_To do_: Go through the entries below. Copy out every line that contains "fpOff".

Collected data

##########

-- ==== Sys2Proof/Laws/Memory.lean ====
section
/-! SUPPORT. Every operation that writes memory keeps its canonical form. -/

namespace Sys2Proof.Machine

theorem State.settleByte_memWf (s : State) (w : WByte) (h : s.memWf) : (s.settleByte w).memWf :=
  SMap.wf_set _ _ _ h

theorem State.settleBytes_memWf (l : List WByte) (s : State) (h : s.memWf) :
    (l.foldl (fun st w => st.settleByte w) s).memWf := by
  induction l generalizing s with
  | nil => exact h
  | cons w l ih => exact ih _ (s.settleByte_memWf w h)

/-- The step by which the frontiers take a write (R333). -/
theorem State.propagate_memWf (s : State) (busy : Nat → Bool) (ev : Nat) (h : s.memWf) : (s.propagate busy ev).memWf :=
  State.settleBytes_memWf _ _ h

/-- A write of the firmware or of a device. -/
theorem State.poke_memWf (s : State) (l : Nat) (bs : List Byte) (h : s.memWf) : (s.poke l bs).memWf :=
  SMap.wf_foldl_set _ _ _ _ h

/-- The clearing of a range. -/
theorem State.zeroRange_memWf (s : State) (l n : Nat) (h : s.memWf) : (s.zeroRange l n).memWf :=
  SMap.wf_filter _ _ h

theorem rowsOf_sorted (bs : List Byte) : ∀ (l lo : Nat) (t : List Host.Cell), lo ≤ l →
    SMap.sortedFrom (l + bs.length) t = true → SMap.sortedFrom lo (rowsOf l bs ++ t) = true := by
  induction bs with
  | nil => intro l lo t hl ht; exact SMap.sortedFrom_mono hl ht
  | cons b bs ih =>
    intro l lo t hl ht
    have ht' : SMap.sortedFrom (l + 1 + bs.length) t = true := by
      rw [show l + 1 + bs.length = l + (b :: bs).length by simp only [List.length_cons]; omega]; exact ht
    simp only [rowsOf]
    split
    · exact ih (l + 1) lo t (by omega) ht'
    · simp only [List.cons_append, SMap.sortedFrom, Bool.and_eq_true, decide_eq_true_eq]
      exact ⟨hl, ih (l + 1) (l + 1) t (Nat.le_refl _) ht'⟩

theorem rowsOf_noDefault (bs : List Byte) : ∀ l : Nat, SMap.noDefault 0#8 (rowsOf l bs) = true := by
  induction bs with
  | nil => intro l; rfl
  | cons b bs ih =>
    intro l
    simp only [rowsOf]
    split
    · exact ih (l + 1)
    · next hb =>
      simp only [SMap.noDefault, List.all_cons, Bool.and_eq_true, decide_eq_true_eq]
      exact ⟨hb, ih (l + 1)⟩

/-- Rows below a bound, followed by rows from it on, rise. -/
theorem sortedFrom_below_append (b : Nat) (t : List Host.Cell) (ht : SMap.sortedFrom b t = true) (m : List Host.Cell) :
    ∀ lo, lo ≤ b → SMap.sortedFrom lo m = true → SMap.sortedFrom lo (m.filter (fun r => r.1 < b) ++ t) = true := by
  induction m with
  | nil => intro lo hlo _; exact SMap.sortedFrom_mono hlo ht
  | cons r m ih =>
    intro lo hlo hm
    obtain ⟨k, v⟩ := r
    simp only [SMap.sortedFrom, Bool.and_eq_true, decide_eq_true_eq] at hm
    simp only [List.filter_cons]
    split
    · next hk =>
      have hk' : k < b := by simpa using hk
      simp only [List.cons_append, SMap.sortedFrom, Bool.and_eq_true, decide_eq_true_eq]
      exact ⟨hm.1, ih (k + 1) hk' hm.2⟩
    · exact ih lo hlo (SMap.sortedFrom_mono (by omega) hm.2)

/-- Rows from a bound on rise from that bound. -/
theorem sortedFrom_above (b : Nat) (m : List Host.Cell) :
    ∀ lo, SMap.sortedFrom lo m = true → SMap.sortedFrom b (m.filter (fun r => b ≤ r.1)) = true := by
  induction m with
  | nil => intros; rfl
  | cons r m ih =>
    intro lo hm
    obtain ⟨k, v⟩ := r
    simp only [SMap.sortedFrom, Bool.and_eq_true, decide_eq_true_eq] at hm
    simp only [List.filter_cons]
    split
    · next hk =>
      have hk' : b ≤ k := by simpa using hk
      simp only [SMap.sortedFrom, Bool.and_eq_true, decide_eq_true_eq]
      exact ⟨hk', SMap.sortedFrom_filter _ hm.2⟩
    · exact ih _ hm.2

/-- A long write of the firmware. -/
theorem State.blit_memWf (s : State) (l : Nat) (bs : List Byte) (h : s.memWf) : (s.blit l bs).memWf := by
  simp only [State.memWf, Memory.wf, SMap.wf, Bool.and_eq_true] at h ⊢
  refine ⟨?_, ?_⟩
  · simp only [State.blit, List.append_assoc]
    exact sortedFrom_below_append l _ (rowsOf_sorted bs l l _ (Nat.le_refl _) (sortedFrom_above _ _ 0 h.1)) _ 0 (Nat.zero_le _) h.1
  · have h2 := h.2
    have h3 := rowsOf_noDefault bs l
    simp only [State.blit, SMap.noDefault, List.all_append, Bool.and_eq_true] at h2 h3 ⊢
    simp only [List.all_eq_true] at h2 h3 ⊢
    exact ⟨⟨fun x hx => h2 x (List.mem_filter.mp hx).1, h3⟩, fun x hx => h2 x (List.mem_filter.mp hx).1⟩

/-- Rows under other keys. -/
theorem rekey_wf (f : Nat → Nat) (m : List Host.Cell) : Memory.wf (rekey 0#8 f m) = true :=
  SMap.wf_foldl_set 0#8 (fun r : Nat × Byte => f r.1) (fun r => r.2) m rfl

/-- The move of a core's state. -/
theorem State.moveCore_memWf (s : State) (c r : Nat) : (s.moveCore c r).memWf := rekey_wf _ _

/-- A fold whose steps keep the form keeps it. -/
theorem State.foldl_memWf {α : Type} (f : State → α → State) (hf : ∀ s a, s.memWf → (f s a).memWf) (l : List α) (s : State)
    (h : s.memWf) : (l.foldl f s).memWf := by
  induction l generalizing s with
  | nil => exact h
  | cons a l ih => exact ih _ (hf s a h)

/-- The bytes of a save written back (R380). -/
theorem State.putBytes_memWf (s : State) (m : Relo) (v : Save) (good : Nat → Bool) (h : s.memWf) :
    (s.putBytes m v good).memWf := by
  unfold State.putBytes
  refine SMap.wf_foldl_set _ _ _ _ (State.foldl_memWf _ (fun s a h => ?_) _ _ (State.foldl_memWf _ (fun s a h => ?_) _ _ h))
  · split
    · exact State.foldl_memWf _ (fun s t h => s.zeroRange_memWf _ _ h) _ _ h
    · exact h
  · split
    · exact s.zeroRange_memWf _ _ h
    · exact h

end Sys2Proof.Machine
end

##########

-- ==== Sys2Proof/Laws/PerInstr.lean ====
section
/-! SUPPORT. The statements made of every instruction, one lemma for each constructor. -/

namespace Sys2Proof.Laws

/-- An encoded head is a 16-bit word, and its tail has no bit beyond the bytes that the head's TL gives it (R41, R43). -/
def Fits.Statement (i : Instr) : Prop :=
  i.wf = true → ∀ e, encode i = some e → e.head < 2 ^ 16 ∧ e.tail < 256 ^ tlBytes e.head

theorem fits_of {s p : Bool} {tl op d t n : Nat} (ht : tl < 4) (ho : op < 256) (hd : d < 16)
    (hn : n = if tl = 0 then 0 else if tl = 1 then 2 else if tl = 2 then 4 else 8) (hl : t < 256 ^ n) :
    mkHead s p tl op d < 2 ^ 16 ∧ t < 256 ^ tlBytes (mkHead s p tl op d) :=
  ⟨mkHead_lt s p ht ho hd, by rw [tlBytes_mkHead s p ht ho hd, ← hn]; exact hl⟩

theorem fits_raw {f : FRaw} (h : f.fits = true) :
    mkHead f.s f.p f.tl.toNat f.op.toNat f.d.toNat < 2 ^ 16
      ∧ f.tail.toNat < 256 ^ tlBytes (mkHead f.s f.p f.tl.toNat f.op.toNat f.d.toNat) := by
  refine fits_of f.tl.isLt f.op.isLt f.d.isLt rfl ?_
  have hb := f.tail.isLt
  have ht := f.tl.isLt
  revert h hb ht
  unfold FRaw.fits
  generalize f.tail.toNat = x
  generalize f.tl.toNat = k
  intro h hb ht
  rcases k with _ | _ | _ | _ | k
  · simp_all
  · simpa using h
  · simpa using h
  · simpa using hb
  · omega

##########

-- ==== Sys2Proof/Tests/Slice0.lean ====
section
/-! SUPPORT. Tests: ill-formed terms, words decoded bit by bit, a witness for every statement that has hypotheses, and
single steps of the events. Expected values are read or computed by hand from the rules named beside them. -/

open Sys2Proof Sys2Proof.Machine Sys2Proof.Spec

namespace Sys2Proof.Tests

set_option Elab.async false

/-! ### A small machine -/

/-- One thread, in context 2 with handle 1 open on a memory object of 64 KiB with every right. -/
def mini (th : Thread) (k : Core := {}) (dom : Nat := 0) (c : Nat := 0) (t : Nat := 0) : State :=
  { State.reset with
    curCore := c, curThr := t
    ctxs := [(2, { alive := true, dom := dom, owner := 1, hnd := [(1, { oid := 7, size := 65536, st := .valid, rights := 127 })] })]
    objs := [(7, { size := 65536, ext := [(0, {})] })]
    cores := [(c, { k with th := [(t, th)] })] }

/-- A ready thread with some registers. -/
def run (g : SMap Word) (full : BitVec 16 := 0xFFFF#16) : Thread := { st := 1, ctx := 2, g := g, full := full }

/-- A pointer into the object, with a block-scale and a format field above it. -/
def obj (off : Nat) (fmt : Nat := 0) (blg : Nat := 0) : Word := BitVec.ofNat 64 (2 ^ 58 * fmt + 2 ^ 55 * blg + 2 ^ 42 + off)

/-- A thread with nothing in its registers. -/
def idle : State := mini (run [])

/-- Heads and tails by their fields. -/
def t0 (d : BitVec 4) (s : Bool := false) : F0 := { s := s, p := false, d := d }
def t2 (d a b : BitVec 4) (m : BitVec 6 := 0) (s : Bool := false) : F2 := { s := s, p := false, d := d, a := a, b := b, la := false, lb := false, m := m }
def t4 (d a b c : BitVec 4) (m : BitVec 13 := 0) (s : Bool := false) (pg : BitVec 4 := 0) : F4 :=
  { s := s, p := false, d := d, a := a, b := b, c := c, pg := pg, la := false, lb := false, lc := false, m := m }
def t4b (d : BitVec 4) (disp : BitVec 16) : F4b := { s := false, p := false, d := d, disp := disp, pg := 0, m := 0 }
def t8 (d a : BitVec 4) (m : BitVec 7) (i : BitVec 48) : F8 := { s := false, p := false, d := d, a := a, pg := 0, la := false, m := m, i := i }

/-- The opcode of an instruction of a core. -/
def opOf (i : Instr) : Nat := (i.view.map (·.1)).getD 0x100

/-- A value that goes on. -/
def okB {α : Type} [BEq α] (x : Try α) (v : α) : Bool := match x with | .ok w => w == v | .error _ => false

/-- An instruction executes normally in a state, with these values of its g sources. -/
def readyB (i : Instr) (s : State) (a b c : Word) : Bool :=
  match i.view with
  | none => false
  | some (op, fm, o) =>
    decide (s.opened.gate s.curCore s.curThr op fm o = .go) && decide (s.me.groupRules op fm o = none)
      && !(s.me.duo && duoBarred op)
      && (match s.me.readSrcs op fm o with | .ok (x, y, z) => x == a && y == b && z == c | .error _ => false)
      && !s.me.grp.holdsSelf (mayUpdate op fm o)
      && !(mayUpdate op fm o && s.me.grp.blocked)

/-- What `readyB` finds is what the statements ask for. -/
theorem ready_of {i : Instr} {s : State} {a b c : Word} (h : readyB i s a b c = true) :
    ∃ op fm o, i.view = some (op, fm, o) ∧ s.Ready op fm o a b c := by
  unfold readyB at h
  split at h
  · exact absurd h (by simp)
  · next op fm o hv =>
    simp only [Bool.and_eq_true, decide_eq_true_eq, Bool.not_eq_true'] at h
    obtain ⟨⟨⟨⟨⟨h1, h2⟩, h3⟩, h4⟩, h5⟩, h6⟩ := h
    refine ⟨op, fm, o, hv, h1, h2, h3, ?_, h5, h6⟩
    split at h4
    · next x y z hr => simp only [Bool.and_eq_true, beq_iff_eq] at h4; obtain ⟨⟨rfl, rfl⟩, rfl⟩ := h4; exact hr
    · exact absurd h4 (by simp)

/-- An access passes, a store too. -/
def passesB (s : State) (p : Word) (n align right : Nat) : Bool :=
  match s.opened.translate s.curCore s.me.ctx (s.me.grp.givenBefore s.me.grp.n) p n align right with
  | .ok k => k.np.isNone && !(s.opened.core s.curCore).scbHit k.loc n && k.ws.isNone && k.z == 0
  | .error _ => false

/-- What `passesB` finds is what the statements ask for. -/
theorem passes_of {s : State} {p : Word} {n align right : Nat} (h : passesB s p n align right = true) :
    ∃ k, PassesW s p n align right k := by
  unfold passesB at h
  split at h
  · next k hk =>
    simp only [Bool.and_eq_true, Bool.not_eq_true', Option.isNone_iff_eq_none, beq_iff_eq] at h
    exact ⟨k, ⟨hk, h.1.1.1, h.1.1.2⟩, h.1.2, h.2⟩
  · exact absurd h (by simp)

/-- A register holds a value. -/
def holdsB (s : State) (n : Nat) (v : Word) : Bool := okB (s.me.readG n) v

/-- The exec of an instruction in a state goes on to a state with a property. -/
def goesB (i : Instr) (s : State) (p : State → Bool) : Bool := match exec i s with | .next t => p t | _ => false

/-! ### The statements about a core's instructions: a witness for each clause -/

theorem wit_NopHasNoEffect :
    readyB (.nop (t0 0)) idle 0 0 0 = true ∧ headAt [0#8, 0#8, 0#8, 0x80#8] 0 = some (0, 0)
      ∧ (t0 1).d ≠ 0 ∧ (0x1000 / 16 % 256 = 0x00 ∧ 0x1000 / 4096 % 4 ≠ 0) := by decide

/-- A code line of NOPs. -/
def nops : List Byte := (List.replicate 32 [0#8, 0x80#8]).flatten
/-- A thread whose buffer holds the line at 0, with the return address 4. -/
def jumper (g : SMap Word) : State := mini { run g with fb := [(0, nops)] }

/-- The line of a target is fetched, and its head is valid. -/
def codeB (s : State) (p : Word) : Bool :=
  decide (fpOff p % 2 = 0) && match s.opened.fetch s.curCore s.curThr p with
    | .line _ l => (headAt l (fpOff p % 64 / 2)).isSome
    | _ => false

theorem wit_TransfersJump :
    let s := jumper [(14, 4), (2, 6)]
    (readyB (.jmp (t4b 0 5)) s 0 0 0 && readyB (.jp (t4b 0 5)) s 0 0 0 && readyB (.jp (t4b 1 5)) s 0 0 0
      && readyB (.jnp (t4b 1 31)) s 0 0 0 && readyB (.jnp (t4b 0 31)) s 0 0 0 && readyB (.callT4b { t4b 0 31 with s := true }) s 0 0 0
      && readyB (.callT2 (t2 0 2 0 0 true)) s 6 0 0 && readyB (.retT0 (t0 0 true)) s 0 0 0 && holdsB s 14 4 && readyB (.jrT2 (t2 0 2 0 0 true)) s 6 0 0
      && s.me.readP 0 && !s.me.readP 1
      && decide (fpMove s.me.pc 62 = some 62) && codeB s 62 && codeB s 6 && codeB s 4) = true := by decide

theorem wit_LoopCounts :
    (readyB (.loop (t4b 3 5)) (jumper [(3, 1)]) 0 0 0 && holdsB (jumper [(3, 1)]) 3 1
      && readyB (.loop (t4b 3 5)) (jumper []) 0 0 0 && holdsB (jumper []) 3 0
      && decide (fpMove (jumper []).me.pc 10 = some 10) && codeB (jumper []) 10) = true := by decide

##########

_Output of the exercise_:
  decide (fpOff p % 2 = 0) && match s.opened.fetch s.curCore s.curThr p with
    | .line _ l => (headAt l (fpOff p % 64 / 2)).isSome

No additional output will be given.